Today’s guest post is by Sarah Hishan, a world traveler armed with few inhibitions and a desire for exploration on a full stomach. As a law graduate that has traveled to 35 countries, and lived in 5, she hopes to string you along on her next adventure as she keeps the count going. Read more on her blog, Musings of a Traveling Neko.
A short drive from Cape Town, the coast of South Africa is dotted with quaint towns and spectacular inlets, each equally hospitable and uniquely charming. At first sight, the sleepy fishing village of Gansbaai two hours away doesn’t quite seem to make the list and yet, its reputation supersedes all the others. And rightly so, for what it offers is truly magnificent.
The village acts as the gateway to facing one of the most efficient predators in the world from the security of a metal cage. Just a short boat ride from Gansbaai lies Dyer Island, home to more than 30,000 seals. And circling around it is the largest concentration of great white sharks in the world.
Despite being in their environment and out of your comfort zone, cage diving allows for a shark encounter with safety as a top priority, not an afterthought. Shark diving began in 1991 as an alternative business to turn hunters into conservationists after a nationwide campaign to protect great whites in the wild. The industry made the thrill of a lifetime feasible for anyone who could, well, put on flippers.
The potential for disaster and the fearsome reputation earned from movies like “Jaws” have led to remarkably high safety standards. After two trips out of Gansbaai and a whole lot of research, I can’t find potential hazards or realistic dangers. The cage itself is indestructible and free floating, regardless of the ropes attaching it to the boat. This allows it to bounce and absorb any impact force in the extremely unlikely event that a shark does charge. To add to that, the stars of the show seem more curious rather than intent on making a meal out of you.
Sharks have a sixth sense, allowing them to detect magnetic fields in the water. With the cages being metal objects, they do sometimes gnaw the metal inquisitively but never attack it. Galvanized steel isn’t really their thing. Besides, your limbs will be safely inside and far out of reach of any serrated tooth as long as you stick to the safety guidelines. What’s a better way of facing your fear than to do so with a cage separating you from it? And this is what makes cage diving so perfect; It doesn’t require risk taking, a diving license or a death wish. The cage offers the ordinary traveler an extraordinary experience.
Where should I dive and with whom?
There are currently 12 licensed dive operators, 1 in Mossel Bay, 3 in False Bay and the rest in Gansbaai. There’s a reason for 8 companies being located in Gansbaai, and it’s simply numbers. The success rate of seeing multiple sharks in one dive is highest in ‘Shark Alley.’ You just can’t compete with a location offering 30,000 meaty snacks.
Recommended shark dive operators:
1. White Shark Diving Company (4 man cage, 12 max per trip, R1300 p/p)

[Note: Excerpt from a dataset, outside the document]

-- ==== Sys2Proof/Syntax.lean ====
section
/-! DEFINITION. The commands of the block: one constructor for each row of the operation table, in the table's order,
each with its rule. A CP instruction carries the CP that executes it and every field of its encoding. -/

namespace Sys2Proof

They guarantee a small number of people per trip, meaning more time and space both on the boat and in the cage.
2. Shark Lady Adventures (2 man cage, 12 max per trip, R2000 p/p)
One of the first operators in the business, it’s also one of the few, if not only, companies to offer both metal and crystal (Perspex) cage dives in one excursion.
3. Marine Dynamics (5 man cage, 20 max per trip, R1350 p/p)
The company has a stellar reputation and incorporates additional safety measures for those feeling queasy. In addition, they have a long line of ‘travel and adventure celebrity’ clients that have chosen to dive with them including the BBC, National Geographic and Steve Irwin.
When is the best time to dive?
The best time to dive is between May and September. However, you’re dealing with nature, so it increases your chance of seeing great whites, but doesn’t guarantee sightings. My first trip was in June, and we didn’t see a single shark. On my second trip in January, we saw two in one dive. Visibility is also highest during that period, so you’ll be able to see the sharks approach and circle rather than just when they’re right in front of you. Drawbacks – its winter folks, and you’re diving in the Atlantic.
What should I bring and what’s provided?
Snorkeling equipment and 3-7 mm dives suits will be waiting for you on board the boat. Breakfast, lunch and snacks are also provided. Regardless of whether you decide to go during the winter or summer months, count on it being cold once you’re on the water, so a windbreaker or fleece will go a long way. If you’re prone to motion sickness, make sure to take relevant medication. You’ll be out there for quite a while and the waves can get rough.